Copenhaguen: silent witness of an editorial adventure
A group of people gather in meetings that last until dawn, meetings in which there is no shortage of tobacco or wit. Repression did not manage to stop joy. It is obvious that the mere fact of being able to get together, laugh and talk, no matter how small the space, was an act of freedom. An act of freedom, of vindication and rebellion.
Emerging from one of those furtive encounters, from the ashes of what could have been and was not, the publishing house Llibres de Sinera tried to give voice to those whose language had been taken away, mixing dust and water to knead the eternal mud of a new immortal culture.
“The action is set on a day in the second half of the sixties, perhaps in the early seventies.
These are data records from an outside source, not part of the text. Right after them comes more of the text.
-- ==== Sys2Proof/Laws/SinksCard.lean ====
section
/-! SUPPORT. The delivery of events leaves the card port as it was: no sink belongs to it (section 4.2). -/

namespace Sys2Proof.Machine

/-- What delivers events leaves the card port. -/
def SparesCard (emit : Emit) : Prop := ∀ e s, (emit e s).card = s.card

theorem foldl_card {α : Type} (l : List α) (f : State → α → State) (h : ∀ u x, (f u x).card = u.card) (s : State) :
    (l.foldl f s).card = s.card := by
  induction l generalizing s with
  | nil => rfl
  | cons x l ih => exact (ih _).trans (h _ _)

theorem State.finish_card (s : State) (l : Lane) (st : Status) (r : Result) (v : Nat) : (s.finish l st r v).card = s.card := rfl

theorem State.startClose_card (r : CloseReason) (s : State) : (s.startClose r).card = s.card := by
  unfold State.startClose
  split
  · rfl
  · dsimp only
    split
    · split <;> rfl
    · rfl

theorem State.runCharger_card {emit : Emit} (k : SparesCard emit) (f : Work → Work) (s : State) :
    (s.runCharger emit f).card = s.card := by
  unfold State.runCharger
  refine (foldl_card _ (fun (s : State) (e : BitVec 16 × Int) => State.raise emit e.1 e.2 s) (fun u x => k _ _) _).trans ?_
  split <;> rfl

theorem State.publish_card {emit : Emit} (k : SparesCard emit) (r : WarpRecord) (a : BitVec 10) (s : State) :
    (s.publish emit r a).1.card = s.card := by
  unfold State.publish
  split
  · rfl
  · split
    · rfl
    · dsimp only
      split
      · rfl
      · show (emit _ _).card = _
        rw [k]; rfl

theorem State.handMotion_card (r : WarpRecord) (s : State) : (s.handMotion r).card = s.card := by
  unfold State.handMotion
  split
  · split <;> rfl
  · rfl

theorem State.produce_card {emit : Emit} (k : SparesCard emit) (f : VFrame) (e : Ending) (s : State) :
    (s.produce emit f e).card = s.card := by
  unfold State.produce
  rw [State.handMotion_card, k, State.publish_card k]
  split
  · rfl
  · rw [k]

theorem State.whole_card {emit : Emit} (k : SparesCard emit) (action : Emit → State → State)
    (h : ∀ u, (action collect u).card = u.card) (s : State) : (s.whole emit action).card = s.card := by
  unfold State.whole
  exact (foldl_card _ (fun u e => emit e u) (fun u x => k _ _) _).trans (h _)

theorem spares_collect : SparesCard collect := fun _ _ => rfl

theorem State.examineFor_card {emit : Emit} (k : SparesCard emit) (n : Nat) (s : State) : (s.examineFor emit n).card = s.card := by
  induction n generalizing s with
  | zero => rfl
  | succ n ih =>
    unfold State.examineFor
    split
    · rfl
    · split
      · rfl
      · split
        · exact (ih _).trans (State.whole_card k _ (fun u => State.produce_card spares_collect _ _ _) _)
        · rfl

theorem State.forceOut_card (s : State) : (s.forceOut collect).card = s.card := by
  unfold State.forceOut
  split
  · split
    · exact State.produce_card spares_collect _ _ _
    · rfl
  · rfl

theorem State.act_card {emit : Emit} (k : SparesCard emit) (sink : Sink) (e : Event) (s : State) :
    (s.act emit sink e).card = s.card := by
  cases sink with
  | frameStart =>
    show (s.frameStart emit e.time).card = _
    unfold State.frameStart
    split
    · rfl
    · exact (State.examineFor_card k _ _).trans (State.whole_card k (fun emit => State.openVideo emit e.time) (fun u => (State.forceOut_card _)) _)
  | frameEnd =>
    show (s.frameEnd emit e.time).card = _
    unfold State.frameEnd
    split
    · rfl
    · split
      · exact State.examineFor_card k _ _
      · rfl
  | recentre => rfl
  | incident =>
    show (s.takeIncident e.time e.number).card = _
    unfold State.takeIncident
    dsimp only
    split <;> rfl
  | cut =>
    show (if s.writer.state = .opened then s.onWriter fun w => { w with cutRequest := true } else s).card = _
    split <;> rfl
  | close => exact s.startClose_card _
  | pause =>
    show (s.hostPause emit true).card = _
    unfold State.hostPause
    split
    · rfl
    · exact State.runCharger_card k _ _
  | resume =>
    show (s.hostPause emit false).card = _
    unfold State.hostPause
    split
    · rfl
    · exact State.runCharger_card k _ _
  | setLine n => rfl
  | clearLine n => rfl
  | wakeA =>
    show (s.wake _).card = _
    unfold State.wake
    split <;> rfl
  | wakeB =>
    show (s.wake _).card = _
    unfold State.wake
    split <;> rfl

theorem State.directWake_card (n : BitVec 16) (s : State) : (s.directWake n).card = s.card := by
  have w : ∀ r, (s.wake r).card = s.card := by
    intro r
    unfold State.wake
    split <;> rfl
  unfold State.directWake
  split
  · exact w _
  · split
    · exact w _
    · split
      · exact w _
      · rfl

theorem spares_emitFor (n : Nat) : SparesCard (emitFor n) := by
  induction n with
  | zero => exact spares_collect
  | succ n ih =>
    intro e s
    have told : ∀ t : State, (if t.silent e.number then t
        else (arrange t.race.sinks (t.router.routes.listening e.number)).foldl
          (fun t k => t.act (emitFor n) k e) { t with events := t.events ++ [e] }).card = t.card := by
      intro t
      split
      · rfl
      · exact foldl_card _ (fun t k => State.act (emitFor n) k e t) (fun u x => State.act_card ih _ _ _) _
    unfold emitFor
    dsimp only
    cases s.race.directFirst
    · exact (State.directWake_card _ _).trans (told s)
    · exact (told _).trans (State.directWake_card _ _)

/-- The delivery of an event leaves the card port. -/
theorem spares_emit : SparesCard emit := spares_emitFor _

end Sys2Proof.Machine
end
A city, Barcelona. An apartment in the Eixample neighborhood. The living room. And in it, there is conversation, analysis, debate. No tea, no coffee, but smoke. They have taken risks. They take risks. In the middle of the scene, the ashtray Copenhagen (1966), by André Ricard, is the silent observer of History. Geometry of the cylinder.
Espriu, Capmany, Pla-Narbona, Salvat, Cid… Circumspect, daring and at the same time prudent, they weave the threads of a battered culture, they intend to challenge censorship, they fight with their weapons: words. Stemming from their publishing venture, Llibres de Sinera, launched in 1967 in the midst of Franco’s dictatorship, the following works would see the light a few years later: Mister Evasió, by Blai Bonet, La revolución cultural en Cuba, by Alberto Moravia, Crítica i veritat, by Roland Barthes, or Tots els contes 1936-1967, by Pere Calders, among others. A short, yet intense adventure. They are part of history.
Since 1966 the Copenhagen ashtray, featuring a minimal and unadorned design, has united function and contemplation, beauty in the useful, in the everyday. It has been a silent witness of the life of a country and it is part of its cultural heritage, just like Llibres de Sinera”.